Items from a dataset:
---+---

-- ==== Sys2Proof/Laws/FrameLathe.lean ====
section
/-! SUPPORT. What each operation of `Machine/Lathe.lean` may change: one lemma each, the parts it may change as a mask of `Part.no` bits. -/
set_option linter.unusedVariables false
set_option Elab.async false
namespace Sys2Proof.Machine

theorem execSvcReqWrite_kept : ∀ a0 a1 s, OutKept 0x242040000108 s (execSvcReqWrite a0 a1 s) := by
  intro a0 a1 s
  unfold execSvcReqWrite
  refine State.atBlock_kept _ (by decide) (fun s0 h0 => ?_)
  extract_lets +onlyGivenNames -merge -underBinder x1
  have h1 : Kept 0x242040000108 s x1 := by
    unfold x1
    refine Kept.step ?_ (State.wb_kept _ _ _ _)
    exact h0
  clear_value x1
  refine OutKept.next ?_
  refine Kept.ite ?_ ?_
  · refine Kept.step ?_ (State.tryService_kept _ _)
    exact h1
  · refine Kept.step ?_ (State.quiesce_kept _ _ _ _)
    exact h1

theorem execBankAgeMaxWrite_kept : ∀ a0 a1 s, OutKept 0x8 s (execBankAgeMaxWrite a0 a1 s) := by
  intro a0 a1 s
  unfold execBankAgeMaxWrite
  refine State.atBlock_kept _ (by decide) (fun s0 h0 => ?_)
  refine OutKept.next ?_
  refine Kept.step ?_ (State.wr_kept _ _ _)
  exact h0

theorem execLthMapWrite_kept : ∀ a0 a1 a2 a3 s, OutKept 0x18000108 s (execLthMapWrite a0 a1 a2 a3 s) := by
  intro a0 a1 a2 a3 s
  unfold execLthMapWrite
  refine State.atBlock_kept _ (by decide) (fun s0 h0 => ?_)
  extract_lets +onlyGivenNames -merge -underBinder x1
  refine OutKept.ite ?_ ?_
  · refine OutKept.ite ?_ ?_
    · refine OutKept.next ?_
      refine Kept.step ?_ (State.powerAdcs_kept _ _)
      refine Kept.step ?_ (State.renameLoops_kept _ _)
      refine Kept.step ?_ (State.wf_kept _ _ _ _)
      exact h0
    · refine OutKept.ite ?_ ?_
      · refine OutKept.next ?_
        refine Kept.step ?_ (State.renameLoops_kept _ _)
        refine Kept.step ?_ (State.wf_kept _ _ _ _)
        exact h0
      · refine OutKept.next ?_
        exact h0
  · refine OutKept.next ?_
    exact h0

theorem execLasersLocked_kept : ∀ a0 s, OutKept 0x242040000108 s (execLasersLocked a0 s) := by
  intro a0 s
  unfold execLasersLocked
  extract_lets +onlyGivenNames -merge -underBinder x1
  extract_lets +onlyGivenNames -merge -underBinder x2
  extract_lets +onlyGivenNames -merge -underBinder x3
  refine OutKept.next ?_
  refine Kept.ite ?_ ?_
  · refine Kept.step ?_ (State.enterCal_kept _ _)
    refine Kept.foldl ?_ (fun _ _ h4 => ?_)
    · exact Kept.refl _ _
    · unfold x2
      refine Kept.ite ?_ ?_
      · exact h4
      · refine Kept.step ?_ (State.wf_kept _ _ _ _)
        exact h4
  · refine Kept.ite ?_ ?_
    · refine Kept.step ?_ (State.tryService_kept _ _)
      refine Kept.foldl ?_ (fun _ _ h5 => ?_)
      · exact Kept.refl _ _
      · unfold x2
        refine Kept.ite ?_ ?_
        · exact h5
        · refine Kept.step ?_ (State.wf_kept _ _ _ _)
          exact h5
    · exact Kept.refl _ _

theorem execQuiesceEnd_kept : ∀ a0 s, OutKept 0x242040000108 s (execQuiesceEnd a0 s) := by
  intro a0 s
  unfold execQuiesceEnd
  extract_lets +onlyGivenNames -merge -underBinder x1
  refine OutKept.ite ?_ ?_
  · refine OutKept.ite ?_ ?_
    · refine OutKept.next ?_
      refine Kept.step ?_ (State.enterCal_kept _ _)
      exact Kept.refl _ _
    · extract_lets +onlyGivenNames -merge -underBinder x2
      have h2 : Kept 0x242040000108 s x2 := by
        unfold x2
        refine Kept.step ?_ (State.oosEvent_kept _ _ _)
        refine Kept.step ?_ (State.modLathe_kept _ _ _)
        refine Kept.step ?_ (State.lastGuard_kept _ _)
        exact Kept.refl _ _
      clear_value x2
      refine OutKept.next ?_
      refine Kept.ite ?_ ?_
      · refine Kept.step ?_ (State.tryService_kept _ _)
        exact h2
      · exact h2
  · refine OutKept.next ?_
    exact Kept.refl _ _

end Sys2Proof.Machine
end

---+---

Task instructions: Copy all of the data above, character for character.

Written response:
-- ==== Sys2Proof/Laws/FrameLathe.lean ====
section
/-! SUPPORT. What each operation of `Machine/Lathe.lean` may change: one lemma each, the parts it may change as a mask of `Part.no` bits. -/
set_option linter.unusedVariables false
set_option Elab.async false
namespace Sys2Proof.Machine

theorem execSvcReqWrite_kept : ∀ a0 a1 s, OutKept 0x242040000108 s (execSvcReqWrite a0 a1 s) := by
  intro a0 a1 s
  unfold execSvcReqWrite
  refine State.atBlock_kept _ (by decide) (fun s0 h0 => ?_)
  extract_lets +onlyGivenNames -merge -underBinder x1
  have h1 : Kept 0x242040000108 s x1 := by
    unfold x1
    refine Kept.step ?_ (State.wb_kept _ _ _ _)
    exact h0
  clear_value x1
  refine OutKept.next ?_
  refine Kept.ite ?_ ?_
  · refine Kept.step ?_ (State.tryService_kept _ _)
    exact h1
  · refine Kept.step ?_ (State.quiesce_kept _ _ _ _)
    exact h1

theorem execBankAgeMaxWrite_kept : ∀ a0 a1 s, OutKept 0x8 s (execBankAgeMaxWrite a0 a1 s) := by
  intro a0 a1 s
  unfold execBankAgeMaxWrite
  refine State.atBlock_kept _ (by decide) (fun s0 h0 => ?_)
  refine OutKept.next ?_
  refine Kept.step ?_ (State.wr_kept _ _ _)
  exact h0

theorem execLthMapWrite_kept : ∀ a0 a1 a2 a3 s, OutKept 0x18000108 s (execLthMapWrite a0 a1 a2 a3 s) := by
  intro a0 a1 a2 a3 s
  unfold execLthMapWrite
  refine State.atBlock_kept _ (by decide) (fun s0 h0 => ?_)
  extract_lets +onlyGivenNames -merge -underBinder x1
  refine OutKept.ite ?_ ?_
  · refine OutKept.ite ?_ ?_
    · refine OutKept.next ?_
      refine Kept.step ?_ (State.powerAdcs_kept _ _)
      refine Kept.step ?_ (State.renameLoops_kept _ _)
      refine Kept.step ?_ (State.wf_kept _ _ _ _)
      exact h0
    · refine OutKept.ite ?_ ?_
      · refine OutKept.next ?_
        refine Kept.step ?_ (State.renameLoops_kept _ _)
        refine Kept.step ?_ (State.wf_kept _ _ _ _)
        exact h0
      · refine OutKept.next ?_
        exact h0
  · refine OutKept.next ?_
    exact h0

theorem execLasersLocked_kept : ∀ a0 s, OutKept 0x242040000108 s (execLasersLocked a0 s) := by
  intro a0 s
  unfold execLasersLocked
  extract_lets +onlyGivenNames -merge -underBinder x1
  extract_lets +onlyGivenNames -merge -underBinder x2
  extract_lets +onlyGivenNames -merge -underBinder x3
  refine OutKept.next ?_
  refine Kept.ite ?_ ?_
  · refine Kept.step ?_ (State.enterCal_kept _ _)
    refine Kept.foldl ?_ (fun _ _ h4 => ?_)
    · exact Kept.refl _ _
    · unfold x2
      refine Kept.ite ?_ ?_
      · exact h4
      · refine Kept.step ?_ (State.wf_kept _ _ _ _)
        exact h4
  · refine Kept.ite ?_ ?_
    · refine Kept.step ?_ (State.tryService_kept _ _)
      refine Kept.foldl ?_ (fun _ _ h5 => ?_)
      · exact Kept.refl _ _
      · unfold x2
        refine Kept.ite ?_ ?_
        · exact h5
        · refine Kept.step ?_ (State.wf_kept _ _ _ _)
          exact h5
    · exact Kept.refl _ _

theorem execQuiesceEnd_kept : ∀ a0 s, OutKept 0x242040000108 s (execQuiesceEnd a0 s) := by
  intro a0 s
  unfold execQuiesceEnd
  extract_lets +onlyGivenNames -merge -underBinder x1
  refine OutKept.ite ?_ ?_
  · refine OutKept.ite ?_ ?_
    · refine OutKept.next ?_
      refine Kept.step ?_ (State.enterCal_kept _ _)
      exact Kept.refl _ _
    · extract_lets +onlyGivenNames -merge -underBinder x2
      have h2 : Kept 0x242040000108 s x2 := by
        unfold x2
        refine Kept.step ?_ (State.oosEvent_kept _ _ _)
        refine Kept.step ?_ (State.modLathe_kept _ _ _)
        refine Kept.step ?_ (State.lastGuard_kept _ _)
        exact Kept.refl _ _
      clear_value x2
      refine OutKept.next ?_
      refine Kept.ite ?_ ?_
      · refine Kept.step ?_ (State.tryService_kept _ _)
        exact h2
      · exact h2
  · refine OutKept.next ?_
    exact Kept.refl _ _

end Sys2Proof.Machine
end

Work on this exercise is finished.